Exercise directions ::
The response should hold each line from the entries below where "stampedNow" is found.

Task material ::
-- ==== Sys2Proof/Machine/Dispatch.lean ====
section
/-! DEFINITION. One arm per command. -/

namespace Sys2Proof.Machine
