-- ==== Sys2Proof/Certificates/Slice0/Obligations.lean ====
section
/-! DEFINITION. The statements for the provers. -/

open Sys2Proof Sys2Proof.Machine

/-- For every state whose queue is c :: rest, step answers what exec answers for c on the state with the queue rest. -/
def Obligations.StepRunsTheFrontCommand : Prop :=
  ∀ (s : State) (c : Instr) (rest : List Instr), s.pending = c :: rest → step s = exec c { s with pending := rest }

/-- For every state and every number of steps the run goes on: no command ends in a fault or a refusal, and an empty
queue idles. -/
def Obligations.NoCommandStops : Prop :=
  (∀ (c : Instr) (s : State), ∃ t, exec c s = .next t) ∧ ∀ s : State, Safe s

/-- For every canonical state and every answer of step: SDRAM, the Reading Room, the registers and the apertures stay
sorted without repeats, bytes equal to an unlisted byte are not listed, and the reserved pool of the Ledger holds at
most 64 records (R628). -/
def Obligations.EveryStepKeepsCanonicalForm : Prop :=
  ∀ s t : State, s.Canonical → step s = .next t → t.Canonical

/-- The stores of the state after reset are in canonical form, and the reserved pool of the Ledger is empty. -/
def Obligations.ResetIsCanonical : Prop := State.reset.Canonical ∧ State.reset.pool = []

/-- From every canonical state, the next state that exec answers for any command has the same time and the same waiting
commands, and the counter of free values has not gone back. -/
def Obligations.CommandsKeepTimeAndQueue : Prop :=
  ∀ (c : Instr) (s t : State), s.Canonical → exec c s = .next t →
    t.now = s.now ∧ t.pending = s.pending ∧ s.freeIx ≤ t.freeIx

/-- On an empty queue step answers a next state whose time is one cycle later and whose queue is empty (a choice of the
model, log entry 1). -/
def Obligations.EmptyQueuePassesOneCycle : Prop :=
  ∀ s : State, s.Canonical → s.pending = [] → ∃ t, step s = .next t ∧ t.now = s.now + 1 ∧ t.pending = []

/-- For a write of LOCK_n that passes: ACQUIRE on a free lock makes the writer the holder and changes no other register;
ACQUIRE on a held lock changes nothing, unless the lock was acquired in this same cycle by an owner with a higher
identifier: then the lower identifier holds it; RELEASE and CLEAR_BROKEN by the holder free the lock and clear
BROKEN; by another owner each changes no lock and raises LOCK.RELEASE_DENIED with the owner and the lock index (R82,
R83, R85, R86). -/
def Obligations.LocksObeyTheirHolder : Prop :=
  ∀ (s : State) (n owner : Nat), n < 64 → owner < 256 → s.passes pgLocks owner = true →
    (s.onI F.Lock.HELD pgLocks n = false → ∃ t, exec (.lockAcquire n owner) s = .next t ∧ t.holds n owner = true ∧
      ({ s with stamps := t.stamps } : State).OnlyRegs t [F.Lock.HELD.key pgLocks n, F.Lock.OWNER.key pgLocks n]) ∧
    (s.onI F.Lock.HELD pgLocks n = true → (s.stampedNow (lockKey n) = false ∨ s.getI F.Lock.OWNER pgLocks n ≤ owner) →
      exec (.lockAcquire n owner) s = .next s) ∧
    (s.onI F.Lock.HELD pgLocks n = true → s.stampedNow (lockKey n) = true → owner < s.getI F.Lock.OWNER pgLocks n →
      ∃ t, exec (.lockAcquire n owner) s = .next t ∧ t.holds n owner = true ∧
        ({ s with stamps := t.stamps } : State).OnlyRegs t [F.Lock.HELD.key pgLocks n, F.Lock.OWNER.key pgLocks n]) ∧
    (s.holds n owner = true →
      (∃ t, exec (.lockRelease n owner) s = .next t ∧ t.onI F.Lock.HELD pgLocks n = false ∧ t.getI F.Lock.OWNER pgLocks n = 0 ∧
        s.OnlyRegs t [F.Lock.HELD.key pgLocks n, F.Lock.OWNER.key pgLocks n]) ∧
      ∃ t, exec (.lockClearBroken n owner) s = .next t ∧ t.onI F.Lock.BROKEN pgLocks n = false ∧
        s.OnlyRegs t [F.Lock.BROKEN.key pgLocks n]) ∧
    (s.holds n owner = false →
      (∃ t, exec (.lockRelease n owner) s = .next t ∧ t = s.raise Ev.lockReleaseDenied pgLocks (owner * 256 + n) ∧
        bitAt (t.get F.Hdr.EVENT_STATUS pgLocks) 1 = true ∧ s.OnlyEvents t pgLocks []) ∧
      exec (.lockClearBroken n owner) s = .next (s.raise Ev.lockReleaseDenied pgLocks (owner * 256 + n)))
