@[simp] theorem State.updRegn_regn : (s.updRegn r f).regn = tput s.regn r (f (s.regnOf r)) := rfl
@[simp] theorem State.updRegn_now : (s.updRegn r f).now = s.now := rfl
@[simp] theorem State.updRegn_pending : (s.updRegn r f).pending = s.pending := rfl
@[simp] theorem State.updRegn_regs : (s.updRegn r f).regs = s.regs := rfl
@[simp] theorem State.updRegn_aptw : (s.updRegn r f).aptw = s.aptw := rfl
@[simp] theorem State.updRegn_sdram : (s.updRegn r f).sdram = s.sdram := rfl
@[simp] theorem State.updRegn_room : (s.updRegn r f).room = s.room := rfl
@[simp] theorem State.updRegn_freeIx : (s.updRegn r f).freeIx = s.freeIx := rfl
@[simp] theorem State.updRegn_resp : (s.updRegn r f).resp = s.resp := rfl
@[simp] theorem State.updRegn_countBase : (s.updRegn r f).countBase = s.countBase := rfl
@[simp] theorem State.updRegn_stamps : (s.updRegn r f).stamps = s.stamps := rfl
@[simp] theorem State.updRegn_pool : (s.updRegn r f).pool = s.pool := rfl
@[simp] theorem State.updRegn_bnd : (s.updRegn r f).bnd = s.bnd := rfl
@[simp] theorem State.updRegn_grp : (s.updRegn r f).grp = s.grp := rfl
@[simp] theorem State.updRegn_ring : (s.updRegn r f).ring = s.ring := rfl
@[simp] theorem State.updRegn_mode : (s.updRegn r f).mode = s.mode := rfl
@[simp] theorem State.updRegn_pos : (s.updRegn r f).pos = s.pos := rfl
@[simp] theorem State.updRegn_div : (s.updRegn r f).div = s.div := rfl
@[simp] theorem State.updRegn_cmp : (s.updRegn r f).cmp = s.cmp := rfl
@[simp] theorem State.updRegn_ing : (s.updRegn r f).ing = s.ing := rfl
@[simp] theorem State.updRegn_port : (s.updRegn r f).port = s.port := rfl
@[simp] theorem State.updRegn_lane : (s.updRegn r f).lane = s.lane := rfl
@[simp] theorem State.updRegn_cam : (s.updRegn r f).cam = s.cam := rfl
@[simp] theorem State.updRegn_link : (s.updRegn r f).link = s.link := rfl
@[simp] theorem State.updRegn_pipe : (s.updRegn r f).pipe = s.pipe := rfl
@[simp] theorem State.updRegn_trk : (s.updRegn r f).trk = s.trk := rfl
@[simp] theorem State.updRegn_tdc : (s.updRegn r f).tdc = s.tdc := rfl
@[simp] theorem State.updRegn_memx : (s.updRegn r f).memx = s.memx := rfl
@[simp] theorem State.updRegn_memc : (s.updRegn r f).memc = s.memc := rfl
@[simp] theorem State.updRegn_memBad : (s.updRegn r f).memBad = s.memBad := rfl
@[simp] theorem State.updRegn_sramErr : (s.updRegn r f).sramErr = s.sramErr := rfl
@[simp] theorem State.updRegn_stack : (s.updRegn r f).stack = s.stack := rfl
@[simp] theorem State.updRegn_scrub : (s.updRegn r f).scrub = s.scrub := rfl
@[simp] theorem State.updRegn_flits : (s.updRegn r f).flits = s.flits := rfl
@[simp] theorem State.updRegn_net : (s.updRegn r f).net = s.net := rfl
@[simp] theorem State.updRegn_ptp : (s.updRegn r f).ptp = s.ptp := rfl
@[simp] theorem State.updRegn_trig : (s.updRegn r f).trig = s.trig := rfl
@[simp] theorem State.updRegn_tcap : (s.updRegn r f).tcap = s.tcap := rfl
@[simp] theorem State.updRegn_pair : (s.updRegn r f).pair = s.pair := rfl
@[simp] theorem State.updRegn_sag : (s.updRegn r f).sag = s.sag := rfl
@[simp] theorem State.updRegn_hk : (s.updRegn r f).hk = s.hk := rfl
@[simp] theorem State.updRegn_rail : (s.updRegn r f).rail = s.rail := rfl
@[simp] theorem State.updRegn_jrn : (s.updRegn r f).jrn = s.jrn := rfl
@[simp] theorem State.updRegn_cpu : (s.updRegn r f).cpu = s.cpu := rfl
@[simp] theorem State.updRegn_cal : (s.updRegn r f).cal = s.cal := rfl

Task answer ::
    (s.onI F.Lock.HELD pgLocks n = true → (s.stampedNow (lockKey n) = false ∨ s.getI F.Lock.OWNER pgLocks n ≤ owner) →
    (s.onI F.Lock.HELD pgLocks n = true → s.stampedNow (lockKey n) = true → owner < s.getI F.Lock.OWNER pgLocks n →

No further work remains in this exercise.